[Opening THE DATA section]

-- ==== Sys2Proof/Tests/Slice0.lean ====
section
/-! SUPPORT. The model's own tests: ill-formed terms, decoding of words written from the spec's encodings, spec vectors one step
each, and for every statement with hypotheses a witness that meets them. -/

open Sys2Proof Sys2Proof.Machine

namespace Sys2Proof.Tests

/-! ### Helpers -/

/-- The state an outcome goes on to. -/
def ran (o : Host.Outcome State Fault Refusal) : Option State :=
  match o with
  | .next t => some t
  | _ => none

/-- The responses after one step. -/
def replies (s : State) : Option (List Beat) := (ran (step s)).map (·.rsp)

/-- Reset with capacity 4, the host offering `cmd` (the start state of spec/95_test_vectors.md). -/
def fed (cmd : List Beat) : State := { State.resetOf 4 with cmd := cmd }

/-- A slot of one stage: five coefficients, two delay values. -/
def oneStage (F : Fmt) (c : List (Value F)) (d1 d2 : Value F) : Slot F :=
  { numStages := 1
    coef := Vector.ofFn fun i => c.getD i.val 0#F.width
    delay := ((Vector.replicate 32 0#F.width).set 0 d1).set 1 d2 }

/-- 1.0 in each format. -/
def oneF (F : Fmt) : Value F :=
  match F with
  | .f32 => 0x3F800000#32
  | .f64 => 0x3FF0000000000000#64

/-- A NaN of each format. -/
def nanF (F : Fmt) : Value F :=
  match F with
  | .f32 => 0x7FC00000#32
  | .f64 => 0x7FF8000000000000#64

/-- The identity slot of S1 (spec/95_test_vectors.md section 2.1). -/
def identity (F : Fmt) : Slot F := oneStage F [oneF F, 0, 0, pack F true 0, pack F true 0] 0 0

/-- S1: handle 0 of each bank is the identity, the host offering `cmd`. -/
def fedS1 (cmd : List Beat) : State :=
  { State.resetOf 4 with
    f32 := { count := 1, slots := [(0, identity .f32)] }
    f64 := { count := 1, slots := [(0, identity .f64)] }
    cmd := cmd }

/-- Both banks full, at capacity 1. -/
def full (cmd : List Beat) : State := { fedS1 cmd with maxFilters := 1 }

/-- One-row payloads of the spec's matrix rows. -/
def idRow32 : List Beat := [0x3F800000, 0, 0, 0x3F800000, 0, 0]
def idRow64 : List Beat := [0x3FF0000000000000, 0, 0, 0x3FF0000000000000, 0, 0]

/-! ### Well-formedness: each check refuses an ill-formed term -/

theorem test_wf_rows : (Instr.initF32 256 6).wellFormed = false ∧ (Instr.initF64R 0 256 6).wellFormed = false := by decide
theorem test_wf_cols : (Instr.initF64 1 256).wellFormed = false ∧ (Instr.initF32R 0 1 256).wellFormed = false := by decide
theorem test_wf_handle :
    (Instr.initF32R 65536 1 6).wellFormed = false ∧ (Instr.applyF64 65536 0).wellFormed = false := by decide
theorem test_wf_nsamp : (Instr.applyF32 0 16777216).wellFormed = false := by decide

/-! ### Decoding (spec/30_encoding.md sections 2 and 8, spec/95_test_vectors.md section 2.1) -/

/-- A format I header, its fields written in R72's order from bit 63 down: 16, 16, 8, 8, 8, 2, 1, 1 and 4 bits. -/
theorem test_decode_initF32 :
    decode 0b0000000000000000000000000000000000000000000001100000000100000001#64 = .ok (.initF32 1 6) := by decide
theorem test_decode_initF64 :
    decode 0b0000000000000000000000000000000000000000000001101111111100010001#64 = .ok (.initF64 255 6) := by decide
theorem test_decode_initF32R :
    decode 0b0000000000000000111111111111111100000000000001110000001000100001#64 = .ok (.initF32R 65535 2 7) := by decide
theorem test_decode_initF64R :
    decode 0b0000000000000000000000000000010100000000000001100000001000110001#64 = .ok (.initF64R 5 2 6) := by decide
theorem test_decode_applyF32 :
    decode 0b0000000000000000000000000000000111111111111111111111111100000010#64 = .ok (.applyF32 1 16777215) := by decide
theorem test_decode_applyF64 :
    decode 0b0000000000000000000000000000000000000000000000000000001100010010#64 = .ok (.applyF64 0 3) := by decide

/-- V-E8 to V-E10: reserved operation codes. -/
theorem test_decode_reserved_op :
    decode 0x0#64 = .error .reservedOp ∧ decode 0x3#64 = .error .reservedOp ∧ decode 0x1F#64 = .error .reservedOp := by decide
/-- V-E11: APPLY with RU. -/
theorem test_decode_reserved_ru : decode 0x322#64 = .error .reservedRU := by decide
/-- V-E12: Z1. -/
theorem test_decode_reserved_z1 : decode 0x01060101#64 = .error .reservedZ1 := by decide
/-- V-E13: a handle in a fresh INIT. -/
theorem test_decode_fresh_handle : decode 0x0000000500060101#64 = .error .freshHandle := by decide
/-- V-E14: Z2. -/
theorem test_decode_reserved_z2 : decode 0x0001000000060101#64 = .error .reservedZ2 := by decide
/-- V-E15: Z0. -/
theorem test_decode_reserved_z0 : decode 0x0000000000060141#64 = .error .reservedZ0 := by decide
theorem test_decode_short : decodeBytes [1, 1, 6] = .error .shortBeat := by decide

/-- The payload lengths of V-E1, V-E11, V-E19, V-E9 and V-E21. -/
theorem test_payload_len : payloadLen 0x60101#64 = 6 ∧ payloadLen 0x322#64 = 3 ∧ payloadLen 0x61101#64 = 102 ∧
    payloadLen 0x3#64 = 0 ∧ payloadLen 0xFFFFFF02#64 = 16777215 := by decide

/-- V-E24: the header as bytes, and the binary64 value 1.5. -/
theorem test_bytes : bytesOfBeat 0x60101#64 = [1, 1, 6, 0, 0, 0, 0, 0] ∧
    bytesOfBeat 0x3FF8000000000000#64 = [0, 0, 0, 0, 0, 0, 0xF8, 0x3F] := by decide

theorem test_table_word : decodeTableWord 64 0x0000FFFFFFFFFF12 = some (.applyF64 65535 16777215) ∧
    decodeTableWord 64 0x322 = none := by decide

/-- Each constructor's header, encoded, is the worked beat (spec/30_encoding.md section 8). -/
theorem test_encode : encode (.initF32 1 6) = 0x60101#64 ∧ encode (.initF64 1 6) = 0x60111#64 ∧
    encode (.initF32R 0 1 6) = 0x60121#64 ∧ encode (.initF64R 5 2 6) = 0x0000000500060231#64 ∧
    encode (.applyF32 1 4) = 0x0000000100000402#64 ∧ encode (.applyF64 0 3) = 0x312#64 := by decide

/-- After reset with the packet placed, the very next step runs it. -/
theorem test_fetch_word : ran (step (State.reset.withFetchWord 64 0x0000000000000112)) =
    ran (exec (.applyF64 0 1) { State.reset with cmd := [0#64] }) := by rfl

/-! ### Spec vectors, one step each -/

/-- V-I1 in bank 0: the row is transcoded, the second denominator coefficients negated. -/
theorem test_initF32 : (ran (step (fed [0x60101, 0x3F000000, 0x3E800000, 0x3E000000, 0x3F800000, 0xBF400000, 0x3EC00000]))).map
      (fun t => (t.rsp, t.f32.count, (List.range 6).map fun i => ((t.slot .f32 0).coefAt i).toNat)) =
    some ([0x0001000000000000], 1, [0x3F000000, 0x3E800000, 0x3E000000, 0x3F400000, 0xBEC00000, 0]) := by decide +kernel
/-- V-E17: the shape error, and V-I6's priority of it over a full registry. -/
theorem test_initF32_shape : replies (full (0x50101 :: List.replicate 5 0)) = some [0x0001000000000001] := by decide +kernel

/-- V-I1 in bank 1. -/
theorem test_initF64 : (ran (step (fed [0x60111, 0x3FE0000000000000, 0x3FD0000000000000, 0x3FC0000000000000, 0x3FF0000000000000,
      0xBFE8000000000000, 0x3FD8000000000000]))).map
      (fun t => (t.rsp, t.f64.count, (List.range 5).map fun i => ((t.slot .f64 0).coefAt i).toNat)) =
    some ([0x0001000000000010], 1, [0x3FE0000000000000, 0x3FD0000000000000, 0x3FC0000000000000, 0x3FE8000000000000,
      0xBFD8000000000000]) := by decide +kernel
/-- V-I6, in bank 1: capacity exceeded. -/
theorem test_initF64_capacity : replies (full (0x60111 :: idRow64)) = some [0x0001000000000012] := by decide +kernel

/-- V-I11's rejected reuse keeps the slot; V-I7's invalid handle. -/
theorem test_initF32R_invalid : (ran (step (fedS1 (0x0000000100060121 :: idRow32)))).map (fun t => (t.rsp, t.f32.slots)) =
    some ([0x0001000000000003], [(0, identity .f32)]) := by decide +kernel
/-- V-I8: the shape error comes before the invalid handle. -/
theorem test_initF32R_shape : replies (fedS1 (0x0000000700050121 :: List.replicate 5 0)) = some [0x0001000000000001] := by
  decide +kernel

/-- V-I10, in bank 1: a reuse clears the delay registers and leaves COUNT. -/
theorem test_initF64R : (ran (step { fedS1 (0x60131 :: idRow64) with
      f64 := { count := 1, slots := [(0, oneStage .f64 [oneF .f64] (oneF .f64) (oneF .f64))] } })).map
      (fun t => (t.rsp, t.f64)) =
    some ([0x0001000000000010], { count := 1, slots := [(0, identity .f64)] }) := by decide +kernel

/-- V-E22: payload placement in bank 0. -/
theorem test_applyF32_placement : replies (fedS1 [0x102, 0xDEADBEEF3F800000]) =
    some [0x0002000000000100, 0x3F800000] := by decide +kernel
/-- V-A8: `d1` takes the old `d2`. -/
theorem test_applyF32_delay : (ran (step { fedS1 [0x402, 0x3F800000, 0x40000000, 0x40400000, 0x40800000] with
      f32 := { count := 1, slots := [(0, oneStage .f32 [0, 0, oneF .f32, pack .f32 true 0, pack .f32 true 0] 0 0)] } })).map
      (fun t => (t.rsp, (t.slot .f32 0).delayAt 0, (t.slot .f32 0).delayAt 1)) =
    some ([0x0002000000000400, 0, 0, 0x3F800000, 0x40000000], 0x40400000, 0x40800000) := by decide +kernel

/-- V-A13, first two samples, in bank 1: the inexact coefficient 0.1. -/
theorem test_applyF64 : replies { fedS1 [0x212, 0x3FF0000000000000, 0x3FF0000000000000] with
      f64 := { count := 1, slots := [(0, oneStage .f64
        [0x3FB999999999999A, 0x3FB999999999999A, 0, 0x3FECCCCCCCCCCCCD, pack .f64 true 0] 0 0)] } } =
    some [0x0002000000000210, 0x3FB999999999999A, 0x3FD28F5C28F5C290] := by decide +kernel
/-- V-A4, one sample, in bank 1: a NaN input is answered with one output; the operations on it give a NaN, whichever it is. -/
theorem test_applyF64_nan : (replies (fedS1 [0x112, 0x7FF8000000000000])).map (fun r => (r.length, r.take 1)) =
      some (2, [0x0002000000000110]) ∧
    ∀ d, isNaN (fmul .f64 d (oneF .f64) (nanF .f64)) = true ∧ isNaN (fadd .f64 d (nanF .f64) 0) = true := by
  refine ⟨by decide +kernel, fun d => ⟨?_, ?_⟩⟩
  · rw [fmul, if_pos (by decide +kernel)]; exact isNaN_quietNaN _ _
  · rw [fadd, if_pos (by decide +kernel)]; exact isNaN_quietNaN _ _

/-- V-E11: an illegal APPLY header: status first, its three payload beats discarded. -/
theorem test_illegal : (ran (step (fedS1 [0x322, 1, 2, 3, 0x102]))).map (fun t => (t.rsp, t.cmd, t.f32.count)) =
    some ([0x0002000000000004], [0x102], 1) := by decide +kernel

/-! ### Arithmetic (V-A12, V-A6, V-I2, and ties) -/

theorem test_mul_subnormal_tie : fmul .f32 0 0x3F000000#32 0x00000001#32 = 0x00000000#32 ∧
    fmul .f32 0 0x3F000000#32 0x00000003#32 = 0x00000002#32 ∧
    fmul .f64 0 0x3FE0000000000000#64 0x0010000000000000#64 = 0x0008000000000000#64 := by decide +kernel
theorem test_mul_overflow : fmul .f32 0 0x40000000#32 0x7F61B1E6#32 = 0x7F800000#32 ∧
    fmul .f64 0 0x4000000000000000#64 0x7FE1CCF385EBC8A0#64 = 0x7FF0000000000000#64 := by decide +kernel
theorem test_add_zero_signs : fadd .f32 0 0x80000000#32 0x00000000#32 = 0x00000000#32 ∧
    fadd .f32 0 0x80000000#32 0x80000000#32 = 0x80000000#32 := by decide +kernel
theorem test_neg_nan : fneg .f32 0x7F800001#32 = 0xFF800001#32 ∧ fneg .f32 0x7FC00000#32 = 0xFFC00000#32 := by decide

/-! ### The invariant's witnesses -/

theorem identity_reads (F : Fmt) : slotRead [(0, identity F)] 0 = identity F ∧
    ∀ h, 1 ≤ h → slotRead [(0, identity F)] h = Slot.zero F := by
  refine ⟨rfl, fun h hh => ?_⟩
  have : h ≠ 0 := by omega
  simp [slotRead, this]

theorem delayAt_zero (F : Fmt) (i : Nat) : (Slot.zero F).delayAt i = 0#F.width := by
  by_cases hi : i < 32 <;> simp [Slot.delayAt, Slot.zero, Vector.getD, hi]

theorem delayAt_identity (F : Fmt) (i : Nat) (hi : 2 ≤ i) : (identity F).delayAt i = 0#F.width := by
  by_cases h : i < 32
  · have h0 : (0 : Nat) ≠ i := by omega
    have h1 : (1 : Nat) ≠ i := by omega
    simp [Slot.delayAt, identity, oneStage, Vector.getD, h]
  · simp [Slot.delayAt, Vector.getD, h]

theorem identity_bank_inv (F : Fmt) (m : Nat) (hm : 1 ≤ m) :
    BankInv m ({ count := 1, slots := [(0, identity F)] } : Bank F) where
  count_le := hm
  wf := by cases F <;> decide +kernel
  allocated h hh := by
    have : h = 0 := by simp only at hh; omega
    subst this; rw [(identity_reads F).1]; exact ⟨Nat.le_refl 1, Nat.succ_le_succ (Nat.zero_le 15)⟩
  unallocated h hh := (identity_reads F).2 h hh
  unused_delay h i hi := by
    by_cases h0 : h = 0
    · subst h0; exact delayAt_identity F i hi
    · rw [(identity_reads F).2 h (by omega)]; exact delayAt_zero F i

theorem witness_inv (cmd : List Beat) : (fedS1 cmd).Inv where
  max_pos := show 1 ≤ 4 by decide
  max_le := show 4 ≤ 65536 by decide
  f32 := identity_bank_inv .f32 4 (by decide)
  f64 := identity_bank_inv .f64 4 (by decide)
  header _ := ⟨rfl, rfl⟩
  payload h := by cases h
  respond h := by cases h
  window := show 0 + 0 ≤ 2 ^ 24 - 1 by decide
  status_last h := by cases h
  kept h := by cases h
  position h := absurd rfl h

[Closing THE DATA section]

Using the data above, extract exactly the lines from the one that holds "Slot.zero F := by" to the one that holds "subst this; rw", both ends included, and no others.

§ **ANSWER TO THE PROBLEM**:
    ∀ h, 1 ≤ h → slotRead [(0, identity F)] h = Slot.zero F := by
  refine ⟨rfl, fun h hh => ?_⟩
  have : h ≠ 0 := by omega
  simp [slotRead, this]

theorem delayAt_zero (F : Fmt) (i : Nat) : (Slot.zero F).delayAt i = 0#F.width := by
  by_cases hi : i < 32 <;> simp [Slot.delayAt, Slot.zero, Vector.getD, hi]

theorem delayAt_identity (F : Fmt) (i : Nat) (hi : 2 ≤ i) : (identity F).delayAt i = 0#F.width := by
  by_cases h : i < 32
  · have h0 : (0 : Nat) ≠ i := by omega
    have h1 : (1 : Nat) ≠ i := by omega
    simp [Slot.delayAt, identity, oneStage, Vector.getD, h]
  · simp [Slot.delayAt, Vector.getD, h]

theorem identity_bank_inv (F : Fmt) (m : Nat) (hm : 1 ≤ m) :
    BankInv m ({ count := 1, slots := [(0, identity F)] } : Bank F) where
  count_le := hm
  wf := by cases F <;> decide +kernel
  allocated h hh := by
    have : h = 0 := by simp only at hh; omega
    subst this; rw [(identity_reads F).1]; exact ⟨Nat.le_refl 1, Nat.succ_le_succ (Nat.zero_le 15)⟩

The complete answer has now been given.